Valentine's Day – Movie Review
THE ST. VALENTINE'S DAY MASSACRE OF STAR
POWER
Movie Review
by Kevin Bowen
published February 14, 2010
Valentine's Day
rated PG-13
now playing nationwide
One of Valentine’s Day’s big stars, Jessica Biel, plays a lovesick
publicist who throws a pity party each year on Valentine’s Day to mark another year without a guy. As if Biel or any other member of the
star-studded cast would have trouble finding dates.
On this particular year, the pity party has no takers. That’s something
of a surprise. After being saddled with this melted-chocolate film and its dead rose of a script, every member of Valentine’s Day’s
long roster of the famously beautiful deserves a good pity party. With some care, attention, and alcohol, it could even turn into a support
group.
When we watch a movie with a giant cast of stars, we want to see them
interact, play off each other, match skill and ego. With a few notable exceptions, Valentine’s Day fails to deliver, its stars spending
most of their time in isolation, unless you count a wickedly and intentionally starless set of male pushovers (Patrick Dempsey, Topher Grace,
and the like). In fact, the film’s one interesting pair is the underrated Biel with the only male star of rival stature, the charismatic Jamie
Foxx. It’s the one story that you sort of wish they would chuck all the other stories in favor of.
I said, sort of.
So Valentine’s Day’s enduring mysteries are not the
mysteries of love. They are the mysteries of casting. Starring in Valentine’s Day is less a matter of appearing in a film than making
sure that you get into the right Hollywood sorority, no matter how bitchy the sisters are. If you’re not in, you’re definitely out. It’s not
as important to be in the film as it is to not be outside of it.

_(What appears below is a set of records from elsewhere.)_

-- ==== Sys2Proof/Tests/Slice0.lean ====
section
/-! SUPPORT. Tests: expected values come from spec/95_test_vectors.md, or by hand from the rule a test names. After them, for each
statement of Certificates/Slice0/Obligations.lean with hypotheses, a concrete state and operands that meet them. -/

namespace Sys2Proof.Tests

open Sys2Proof Sys2Proof.Machine

/-! ## Well-formedness -/

/-- A configuration with a given RATIO, the other fields 0. -/
def ratioCfg (n : BitVec 4) : Cfg := ⟨.fast, false, false, false, false, n⟩

/-- RATIO = 0 is the one ill-formed term the syntax can hold (R63, R68). -/
theorem test_wf_refuses_ratio_zero : (Instr.setcfg (ratioCfg 0)).wf = false := by decide

theorem test_wf_accepts_ratio_one : (Instr.setcfg (ratioCfg 1)).wf = true := by decide

/-! ## Encoding: words written out from R62, R63 and R67 -/

theorem test_decode_control :
    decode 0x00000000 = .ok .nop ∧ decode 0x01000003 = .ok (.setmode .ssbLsb) ∧ decode 0x03000000 = .ok .rdcfg ∧
      decode 0x07000000 = .ok .rddbg ∧ decode 0x0F000000 = .ok .clrf ∧ decode 0x40000000 = .ok .process := by decide

/-- 0xF2A is RATIO 15, ENVZS 1, ENVDEC 0, RAILS 1, HSEL 0, MAGSEL 2. -/
theorem test_decode_setcfg :
    decode 0x02000F2A = .ok (.setcfg ⟨.exact, false, true, false, true, 15⟩) ∧
      decode 0x02000114 = .ok (.setcfg ⟨.fast, true, false, true, false, 1⟩) := by decide

theorem test_decode_fixed_point :
    decode 0x10000000 = .ok .sat16 ∧ decode 0x11000000 = .ok .abs16 ∧ decode 0x12000000 = .ok .isqrt ∧
      decode 0x14000000 = .ok .ssbu ∧ decode 0x15000000 = .ok .ssbl := by decide

theorem test_decode_magnitude_phase :
    decode 0x18000000 = .ok .magf ∧ decode 0x19000000 = .ok .magf2 ∧ decode 0x1A000000 = .ok .magx ∧
      decode 0x1B000000 = .ok .mags ∧ decode 0x20000000 = .ok .phase := by decide

theorem test_decode_filter_report :
    decode 0x28000000 = .ok .hstep ∧ decode 0x30000000 = .ok .dstep ∧ decode 0x31000000 = .ok .dpub ∧
      decode 0x04000000 = .ok .rdpos ∧ decode 0x0500FFFF = .ok (.rdmag 0xFFFF) ∧ decode 0x0600003F = .ok (.rdph 63) := by decide

/-- The verdicts of R68 and R70 on words that are no command. -/
theorem test_decode_refuses :
    decode 0x08000000 = .error .illegalOpcode ∧ decode 0xFF000000 = .error .illegalOpcode ∧
      decode 0x10000001 = .error .reservedNonzero ∧ decode 0x01000008 = .error .reservedNonzero ∧
      decode 0x01000005 = .error .illegalValue ∧ decode 0x02000603 = .error .illegalValue ∧
      decode 0x02000001 = .error .illegalValue ∧ decode 0x02000643 = .error .reservedNonzero ∧
      decode 0x05010000 = .error .reservedNonzero := by decide

theorem test_encode :
    encode (.setcfg ⟨.exact, false, true, false, true, 15⟩) = 0x02000F2A ∧ encode (.setmode .ssbLsb) = 0x01000003 ∧
      encode (.rdph 63) = 0x0600003F ∧ encode .dpub = 0x31000000 := by decide

theorem test_table_word : decodeTableWord 32 0x0F000000 = some .clrf ∧ decodeTableWord 32 0x13000000 = none := by decide

/-! ## One command on a small state -/

/-- RES0 and RES1 after a step that goes on. -/
def results : Host.Outcome State Fault Refusal → Option (Word × Word)
  | .next s => some (s.res0, s.res1)
  | _ => none

/-- A view of the state after a step that goes on. -/
def viewOf {α : Type} (f : State → α) : Host.Outcome State Fault Refusal → Option α
  | .next s => some (f s)
  | _ => none

/-- Why a step stops, if it does. -/
def stopOf : Host.Outcome State Fault Refusal → Option (Fault ⊕ Refusal)
  | .next _ => none
  | .fault r => some (.inl r)
  | .refused r => some (.inr r)

/-- The reset state with ARG0 and ARG1 set. -/
def withArgs (a b : Word) : State := { State.reset with arg0 := a, arg1 := b }

/-- The reset state with blocks of 4 samples. -/
def small : State := { State.reset with par := { Config.reference with blockLen := 4 } }

theorem test_nop : viewOf (fun t => t) (exec .nop (withArgs 1 2)) = some (withArgs 1 2) := by decide

theorem test_setmode_clears :
    viewOf (fun t => (t.mode, t.rem, t.avail, t.mag)) (exec (.setmode .report)
      { small with rem := 2, avail := true, mag := [(1, 7)] }) = some (.report, 0, false, []) := by decide

/-- §4 P4 line 23: no clear, REM stays. -/
theorem test_setcfg_keeps_rem :
    viewOf (fun t => (t.cfg, t.rem)) (exec (.setcfg (ratioCfg 1)) { small with rem := 2 }) = some (ratioCfg 1, 2) := by decide

/-- §4 P6 line 8: held while BUSY = 1. -/
theorem test_setmode_held :
    viewOf (fun t => (t.mode, t.held)) (exec (.setmode .idle) { small with mode := .report, busy := true })
      = some (.report, some (.setmode .idle)) := by decide

/-- §4 P2 line 20. -/
theorem test_rdcfg : results (exec .rdcfg State.reset) = some (0x601, 0) := by decide

theorem test_rdcfg_mode :
    results (exec .rdcfg { State.reset with mode := .report, cfg := ⟨.exact, true, false, true, false, 9⟩ }) = some (0x916, 4) := by
  decide

/-- §4 P4 line 22. -/
theorem test_rddbg : results (exec .rddbg { State.reset with rem := 2, widx := 5 }) = some (2, 5) := by decide

theorem test_clrf :
    viewOf (fun t => (t.fault, t.fcause)) (exec .clrf { State.reset with fault := true, fcause := .overrun })
      = some (false, .none) := by decide

/-- §2.1. -/
theorem test_sat16 : results (exec .sat16 (withArgs 0xFFFF8000 0)) = some (0xFFFF8001, 0) ∧
    results (exec .sat16 (withArgs 0x7FFFFFFF 0)) = some (0x7FFF, 0) := by decide

/-- §2.1. -/
theorem test_abs16 : results (exec .abs16 (withArgs 0xFFFF8000 0)) = some (0x8000, 0) ∧
    results (exec .abs16 (withArgs 0x12345678 0)) = some (0x5678, 0) := by decide

/-- §2.1. -/
theorem test_isqrt : results (exec .isqrt (withArgs 0xFFFE0000 0)) = some (65534, 0) ∧
    results (exec .isqrt (withArgs 0xFFFFFFFF 0)) = some (65535, 0) := by decide

/-- §2.1: the exact sum 2^31 does not wrap. -/
theorem test_ssbu : results (exec .ssbu (withArgs 0x7FFFFFFF 1)) = some (0x7FFF, 0) ∧
    results (exec .ssbu (withArgs 100 0xFFFFFFF9)) = some (0x5D, 0) := by decide

/-- §2.1: the exact difference -2^31 - 1 does not wrap. -/
theorem test_ssbl : results (exec .ssbl (withArgs 0x80000000 1)) = some (0xFFFF8001, 0) ∧
    results (exec .ssbl (withArgs 100 0xFFFFFFF9)) = some (0x6B, 0) := by decide

/-- §2.2. -/
theorem test_magf : results (exec .magf (withArgs 1000 1000)) = some (1343, 0) ∧
    results (exec .magf (withArgs 0xFFFFFFFB 12)) = some (12, 0) := by decide

/-- §2.2: the two sides of the branch. -/
theorem test_magf2 : results (exec .magf2 (withArgs 1000 250)) = some (1000, 0) ∧
    results (exec .magf2 (withArgs 1000 500)) = some (1125, 0) := by decide

/-- §2.2. -/
theorem test_magx : results (exec .magx (withArgs 0xABCD0003 4)) = some (5, 0) ∧
    results (exec .magx (withArgs 30000 30000)) = some (32767, 0) := by decide

/-- §2.2: MAGSEL = 1 at reset. -/
theorem test_mags : results (exec .mags (withArgs 1000 1000)) = some (1375, 0) := by decide

/-- §2.3: Q in ARG0, I in ARG1. -/
theorem test_phase : results (exec .phase (withArgs 100 173)) = some (2714, 0) ∧
    results (exec .phase (withArgs 0xFFFFFF9C 0xFFFFFF53)) = some (0xFFFFCA9A, 0) := by decide

/-- §2.3: the half turn, and the first unit above it on the other side. -/
theorem test_phase_axis : results (exec .phase (withArgs 0 0xFFFFFFFF)) = some (0x4000, 0) ∧
    results (exec .phase (withArgs 0xFFFFFFFF 0)) = some (0xFFFFE000, 0) := by decide

/-- §2.4, dual-rail impulse on Q: the filter acts on the Q line. -/
theorem test_hstep_dual : results (exec .hstep (withArgs 0 10000)) = some (0, 0xFFFFFFF0) := by decide

/-- §2.4 and §4 P3: in single rail it acts on the I line and leaves the Q line alone. -/
theorem test_hstep_single :
    viewOf (fun t => (t.res0, t.res1, t.dlI[30], t.dlQ[30])) (exec .hstep
      { withArgs 10000 5 with cfg := { resetCfg with rails := true } }) = some (0, 0xFFFFFFF0, 10000, 0) := by decide

/-- §2.5 and §4 P4: the third DSTEP at RATIO = 3 writes MAG 5 and PH 4854. -/
theorem test_dstep_writes :
    let s := { withArgs 3 4 with cfg := { ratioCfg 3 with magsel := .exact }, rem := 2 }
    viewOf (fun t => (t.res0, t.rem, t.widx)) (exec .dstep s) = some (1, 0, 1) ∧
      viewOf (fun t => (t.mag, t.ph)) (exec .dstep s) = some ([(0, 5)], [(0, 4854)]) := by decide

theorem test_dstep_counts :
    viewOf (fun t => (t.res0, t.rem, t.widx, t.mag)) (exec .dstep (withArgs 3 4)) = some (0, 1, 0, []) := by decide

/-- §4 P4 line 9. -/
theorem test_dpub : viewOf (fun t => t.rpos) (exec .dpub { State.reset with widx := 7 }) = some 7 := by decide

theorem test_rdpos : results (exec .rdpos { State.reset with rpos := 64, widx := 70 }) = some (64, 0) := by decide

/-- §4 P1 lines 9 and 13: the last legal index is L - 1. -/
theorem test_rdmag : results (exec (.rdmag 127) { State.reset with mag := [(127, 6478)] }) = some (0x194E, 0) ∧
    viewOf (fun t => (t.res0, statusWord t)) (exec (.rdmag 128) { State.reset with res0 := 9, mode := .report, avail := true })
      = some (9, 0x446) := by decide

/-- §4 P1 line 8: sign-extended. -/
theorem test_rdph : results (exec (.rdph 0) { State.reset with ph := [(0, BitVec.ofInt 16 (-7352))] })
    = some (0xFFFFE348, 0) := by decide

/-- A state with both blocks on offer. -/
def offered (m : Mode) : State :=
  { small with mode := m, presentI := true, presentQ := true, blkI := [(0, 1000), (3, 7)], blkQ := [(0, 1000)] }

/-- §3.6: a drain in IDLE. -/
theorem test_process_drains :
    viewOf (fun t => (t.busy, t.events)) (exec .process (offered .idle))
      = some (false, [.acq .i, .rel .i, .acq .q, .rel .q]) := by decide

/-- §4 P6 lines 2 and 7: the prologue, and the overrun of a TICK that comes while BUSY = 1. -/
theorem test_process_starts :
    viewOf (fun t => (t.busy, t.acqI, t.acqQ, t.events)) (exec .process (offered .report))
      = some (true, true, true, [.acq .i, .acq .q]) ∧
    viewOf statusWord (exec .process { offered .report with busy := true }) = some 0x465 := by decide

/-! ## Pipeline steps and agents -/

/-- A block process in progress, both blocks held. -/
def processing (m : Mode) : State :=
  { offered m with busy := true, acqI := true, acqQ := true, turns := [.pipeline], events := [.acq .i, .acq .q] }

/-- §1.6: the ENVELOPE output with MAGSEL = 0 is 1343, and no other sample changes. -/
theorem test_envelope_step :
    viewOf (fun t => (t.blkI, t.sidx, t.rem)) (step { processing .envelope with cfg := ratioCfg 6 })
      = some ([(0, 1343), (3, 7)], 1, 0) := by decide

/-- §4 P5 line 6: with ENVDEC and ENVZS the skipped sample becomes 0. -/
theorem test_envelope_silence :
    viewOf (fun t => (t.blkI, t.rem)) (step { processing .envelope with cfg := ⟨.fast, false, false, true, true, 4⟩ })
      = some ([(3, 7)], 1) := by decide

/-- §3.4, first sample of the impulse response: I_d = 0, Q_h = -16; SSB_USB stores the sum, SSB_LSB the difference. -/
theorem test_ssb_step :
    viewOf (fun t => Memory.read t.blkI 0) (step
      { processing .ssbUsb with blkI := [(0, 10000)], cfg := { resetCfg with rails := true } }) = some (BitVec.ofInt 16 (-16)) ∧
    viewOf (fun t => Memory.read t.blkI 0) (step
      { processing .ssbLsb with blkI := [(0, 10000)], cfg := { resetCfg with rails := true } }) = some 16 := by decide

Yet, strangely, the sorority sisters don’t even get rewarded with funny
things to do or say. Time after time, director Garry Marshall, he of Pretty Woman fame and Exit to Eden infamy, wraps up its few
laughs for the faceless bit players wandering at the edges. The result is Cupid shooting arrows not dipped in love but rather in career
poison.
So who survives this thing? Biel and Foxx, as mentioned, might have made
an interesting date movie on their own. Julia Roberts has one great moment demonstrating the power of star presence. While her phone-sex
secretary role shows her cut above-ness, even those of us who have championed Anne Hathaway need to stop and wonder if she’s starting to waste
her career.
On the downside, yesterday’s bombshell Jessica Alba fades into the
woodwork of the Beverly Wilshire hotel even among these meager surroundings. Jennifer Garner confirms her status as the actress who’s
remarkably adequate at doing what 100 other actresses could do. And as an actress, Taylor Swift makes a great singer.
Aside from once again noting one of my favorite Laws of the Cinema –
there is no good movie in which the phrase “Copy that” appears – that’s all I have to say.